BEGIN Exercise input
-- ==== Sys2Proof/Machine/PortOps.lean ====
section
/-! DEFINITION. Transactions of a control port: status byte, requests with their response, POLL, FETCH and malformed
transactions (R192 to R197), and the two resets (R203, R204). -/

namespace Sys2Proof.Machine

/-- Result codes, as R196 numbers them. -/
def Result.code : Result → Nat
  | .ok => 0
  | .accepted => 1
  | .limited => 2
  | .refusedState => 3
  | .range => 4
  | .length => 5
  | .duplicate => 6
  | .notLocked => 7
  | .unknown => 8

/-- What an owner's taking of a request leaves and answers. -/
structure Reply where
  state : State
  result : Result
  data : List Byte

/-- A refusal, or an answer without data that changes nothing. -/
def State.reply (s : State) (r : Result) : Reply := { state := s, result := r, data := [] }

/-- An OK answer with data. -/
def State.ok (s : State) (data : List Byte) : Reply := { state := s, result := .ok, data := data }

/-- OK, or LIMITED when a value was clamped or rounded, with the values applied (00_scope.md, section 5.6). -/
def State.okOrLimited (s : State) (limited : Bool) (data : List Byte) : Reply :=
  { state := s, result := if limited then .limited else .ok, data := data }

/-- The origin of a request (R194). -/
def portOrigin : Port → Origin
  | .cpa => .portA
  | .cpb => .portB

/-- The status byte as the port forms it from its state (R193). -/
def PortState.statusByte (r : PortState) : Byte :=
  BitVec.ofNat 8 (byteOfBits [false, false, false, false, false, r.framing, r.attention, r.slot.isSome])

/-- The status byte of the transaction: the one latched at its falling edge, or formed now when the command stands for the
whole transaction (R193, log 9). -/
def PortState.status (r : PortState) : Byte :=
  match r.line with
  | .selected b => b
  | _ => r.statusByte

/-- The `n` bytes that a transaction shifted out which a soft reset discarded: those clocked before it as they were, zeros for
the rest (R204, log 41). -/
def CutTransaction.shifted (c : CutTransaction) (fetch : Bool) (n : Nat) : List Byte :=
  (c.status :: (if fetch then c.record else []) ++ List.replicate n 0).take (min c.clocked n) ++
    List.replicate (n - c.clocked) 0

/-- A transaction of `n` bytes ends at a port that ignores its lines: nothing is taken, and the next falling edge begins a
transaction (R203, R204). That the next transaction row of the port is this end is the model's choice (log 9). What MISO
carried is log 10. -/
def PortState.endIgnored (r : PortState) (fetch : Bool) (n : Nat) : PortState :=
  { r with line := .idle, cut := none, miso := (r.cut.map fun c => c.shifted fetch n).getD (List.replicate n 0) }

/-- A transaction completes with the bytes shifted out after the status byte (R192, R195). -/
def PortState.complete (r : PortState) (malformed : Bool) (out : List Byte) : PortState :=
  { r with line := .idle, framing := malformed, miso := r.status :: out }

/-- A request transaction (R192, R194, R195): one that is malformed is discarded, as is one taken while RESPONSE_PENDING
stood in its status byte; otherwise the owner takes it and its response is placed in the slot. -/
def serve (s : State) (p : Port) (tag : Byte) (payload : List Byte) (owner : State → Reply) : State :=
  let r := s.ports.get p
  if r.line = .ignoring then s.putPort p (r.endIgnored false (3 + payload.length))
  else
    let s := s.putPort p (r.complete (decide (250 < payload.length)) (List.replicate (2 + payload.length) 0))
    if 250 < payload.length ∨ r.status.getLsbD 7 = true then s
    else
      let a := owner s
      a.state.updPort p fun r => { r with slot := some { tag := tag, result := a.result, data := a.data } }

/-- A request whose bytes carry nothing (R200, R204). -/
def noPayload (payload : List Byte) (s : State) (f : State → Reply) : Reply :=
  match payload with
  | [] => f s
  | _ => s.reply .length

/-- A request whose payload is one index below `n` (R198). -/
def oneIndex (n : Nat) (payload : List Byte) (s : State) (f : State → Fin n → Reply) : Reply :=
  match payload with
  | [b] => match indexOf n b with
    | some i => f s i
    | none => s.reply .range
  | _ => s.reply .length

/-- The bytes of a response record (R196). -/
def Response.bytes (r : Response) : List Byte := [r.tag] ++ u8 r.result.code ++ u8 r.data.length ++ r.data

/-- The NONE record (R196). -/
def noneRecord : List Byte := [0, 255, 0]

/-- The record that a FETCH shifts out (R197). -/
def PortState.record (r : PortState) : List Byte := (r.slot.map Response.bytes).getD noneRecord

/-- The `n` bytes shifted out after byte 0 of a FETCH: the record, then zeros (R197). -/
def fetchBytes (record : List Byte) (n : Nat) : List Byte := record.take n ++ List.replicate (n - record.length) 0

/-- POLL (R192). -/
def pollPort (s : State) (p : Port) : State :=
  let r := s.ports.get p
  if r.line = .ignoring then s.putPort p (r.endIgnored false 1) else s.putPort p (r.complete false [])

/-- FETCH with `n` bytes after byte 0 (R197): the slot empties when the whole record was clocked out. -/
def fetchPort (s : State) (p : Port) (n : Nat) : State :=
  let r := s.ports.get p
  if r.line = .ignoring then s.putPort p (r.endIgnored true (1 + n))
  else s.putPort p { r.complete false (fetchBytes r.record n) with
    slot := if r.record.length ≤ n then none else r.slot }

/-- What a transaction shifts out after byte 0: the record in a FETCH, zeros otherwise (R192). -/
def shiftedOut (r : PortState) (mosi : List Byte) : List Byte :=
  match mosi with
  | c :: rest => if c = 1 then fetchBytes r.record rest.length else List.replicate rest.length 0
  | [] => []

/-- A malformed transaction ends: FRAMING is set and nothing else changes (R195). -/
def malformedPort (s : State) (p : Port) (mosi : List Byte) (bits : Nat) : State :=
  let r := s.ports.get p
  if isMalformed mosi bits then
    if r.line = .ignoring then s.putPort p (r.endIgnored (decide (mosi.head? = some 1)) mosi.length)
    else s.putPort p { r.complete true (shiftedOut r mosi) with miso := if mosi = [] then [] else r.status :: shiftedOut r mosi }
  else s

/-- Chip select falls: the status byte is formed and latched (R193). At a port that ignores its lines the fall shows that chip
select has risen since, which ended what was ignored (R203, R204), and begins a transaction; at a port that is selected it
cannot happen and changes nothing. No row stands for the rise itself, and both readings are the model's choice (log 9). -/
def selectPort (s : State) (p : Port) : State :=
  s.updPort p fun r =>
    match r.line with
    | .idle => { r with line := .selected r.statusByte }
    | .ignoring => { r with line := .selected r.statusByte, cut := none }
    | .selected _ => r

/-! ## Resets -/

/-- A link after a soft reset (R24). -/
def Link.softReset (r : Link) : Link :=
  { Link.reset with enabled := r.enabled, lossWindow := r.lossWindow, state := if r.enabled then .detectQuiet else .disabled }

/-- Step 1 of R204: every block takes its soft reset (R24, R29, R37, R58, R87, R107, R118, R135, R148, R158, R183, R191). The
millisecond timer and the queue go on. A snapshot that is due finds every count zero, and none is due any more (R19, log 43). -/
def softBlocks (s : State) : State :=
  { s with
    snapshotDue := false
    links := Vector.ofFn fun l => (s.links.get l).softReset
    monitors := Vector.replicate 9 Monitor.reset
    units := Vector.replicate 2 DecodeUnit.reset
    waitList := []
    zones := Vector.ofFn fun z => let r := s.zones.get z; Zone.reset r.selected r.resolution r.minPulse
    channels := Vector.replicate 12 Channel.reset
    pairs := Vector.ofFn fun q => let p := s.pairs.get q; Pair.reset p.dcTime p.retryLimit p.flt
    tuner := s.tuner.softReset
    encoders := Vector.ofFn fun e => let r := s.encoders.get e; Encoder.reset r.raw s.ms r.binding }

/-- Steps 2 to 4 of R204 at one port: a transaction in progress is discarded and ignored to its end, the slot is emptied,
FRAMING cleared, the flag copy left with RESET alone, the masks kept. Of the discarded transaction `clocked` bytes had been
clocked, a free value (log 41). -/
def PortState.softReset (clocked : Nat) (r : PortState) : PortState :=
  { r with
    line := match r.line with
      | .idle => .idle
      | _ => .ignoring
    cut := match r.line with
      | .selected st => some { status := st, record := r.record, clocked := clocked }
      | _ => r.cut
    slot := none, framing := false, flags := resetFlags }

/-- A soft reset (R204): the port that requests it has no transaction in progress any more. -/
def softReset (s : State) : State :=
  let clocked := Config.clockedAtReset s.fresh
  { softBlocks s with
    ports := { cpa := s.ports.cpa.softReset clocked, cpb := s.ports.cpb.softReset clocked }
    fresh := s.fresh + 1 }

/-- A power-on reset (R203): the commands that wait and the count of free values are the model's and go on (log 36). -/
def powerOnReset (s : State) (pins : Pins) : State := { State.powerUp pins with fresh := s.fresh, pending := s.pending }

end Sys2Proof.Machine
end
END Exercise input
BEGIN Exercise input
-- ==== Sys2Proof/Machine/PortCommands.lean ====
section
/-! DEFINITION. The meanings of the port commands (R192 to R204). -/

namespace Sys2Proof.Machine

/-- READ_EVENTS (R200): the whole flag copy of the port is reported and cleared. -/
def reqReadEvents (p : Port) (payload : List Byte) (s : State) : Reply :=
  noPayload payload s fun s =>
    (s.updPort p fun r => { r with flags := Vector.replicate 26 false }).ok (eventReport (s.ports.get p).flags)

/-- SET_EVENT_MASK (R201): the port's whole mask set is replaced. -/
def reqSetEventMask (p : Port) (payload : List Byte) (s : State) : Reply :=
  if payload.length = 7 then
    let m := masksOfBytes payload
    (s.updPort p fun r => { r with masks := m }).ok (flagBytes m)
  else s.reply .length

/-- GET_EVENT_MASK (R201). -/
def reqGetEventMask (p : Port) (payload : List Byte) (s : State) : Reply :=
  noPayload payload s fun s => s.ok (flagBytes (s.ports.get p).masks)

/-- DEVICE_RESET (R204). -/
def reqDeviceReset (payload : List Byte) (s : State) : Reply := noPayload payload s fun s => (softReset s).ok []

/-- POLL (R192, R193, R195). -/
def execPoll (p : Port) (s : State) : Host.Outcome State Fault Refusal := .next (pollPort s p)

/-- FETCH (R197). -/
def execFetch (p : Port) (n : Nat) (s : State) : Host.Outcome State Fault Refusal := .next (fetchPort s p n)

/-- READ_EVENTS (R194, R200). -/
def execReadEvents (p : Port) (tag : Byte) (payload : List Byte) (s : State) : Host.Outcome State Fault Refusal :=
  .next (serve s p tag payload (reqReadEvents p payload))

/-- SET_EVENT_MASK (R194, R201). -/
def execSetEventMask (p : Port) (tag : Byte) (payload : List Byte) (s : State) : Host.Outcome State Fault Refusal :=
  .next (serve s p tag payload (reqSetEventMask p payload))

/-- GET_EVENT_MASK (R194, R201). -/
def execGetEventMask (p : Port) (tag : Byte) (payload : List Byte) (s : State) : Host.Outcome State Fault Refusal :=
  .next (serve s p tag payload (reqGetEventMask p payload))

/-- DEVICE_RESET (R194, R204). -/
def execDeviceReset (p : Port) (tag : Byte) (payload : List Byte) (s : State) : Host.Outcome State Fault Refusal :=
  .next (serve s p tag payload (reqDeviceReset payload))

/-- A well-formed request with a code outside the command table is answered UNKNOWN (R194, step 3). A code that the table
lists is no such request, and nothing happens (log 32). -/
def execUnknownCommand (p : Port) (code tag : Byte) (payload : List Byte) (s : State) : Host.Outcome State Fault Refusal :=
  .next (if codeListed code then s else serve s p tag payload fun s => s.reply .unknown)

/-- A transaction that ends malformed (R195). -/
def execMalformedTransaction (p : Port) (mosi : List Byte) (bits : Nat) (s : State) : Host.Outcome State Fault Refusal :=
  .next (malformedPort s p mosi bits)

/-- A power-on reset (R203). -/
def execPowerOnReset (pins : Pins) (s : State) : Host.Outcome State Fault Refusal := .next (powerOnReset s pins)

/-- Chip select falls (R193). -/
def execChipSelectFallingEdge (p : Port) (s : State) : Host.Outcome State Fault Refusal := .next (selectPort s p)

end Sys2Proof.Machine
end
END Exercise input
Return only the lines between the one holding "response record (R196). -/" and the one holding "out (R197). -/", inclusive, exactly as they appear above.

/-- The bytes of a response record (R196). -/
def Response.bytes (r : Response) : List Byte := [r.tag] ++ u8 r.result.code ++ u8 r.data.length ++ r.data

/-- The NONE record (R196). -/
def noneRecord : List Byte := [0, 255, 0]

/-- The record that a FETCH shifts out (R197). -/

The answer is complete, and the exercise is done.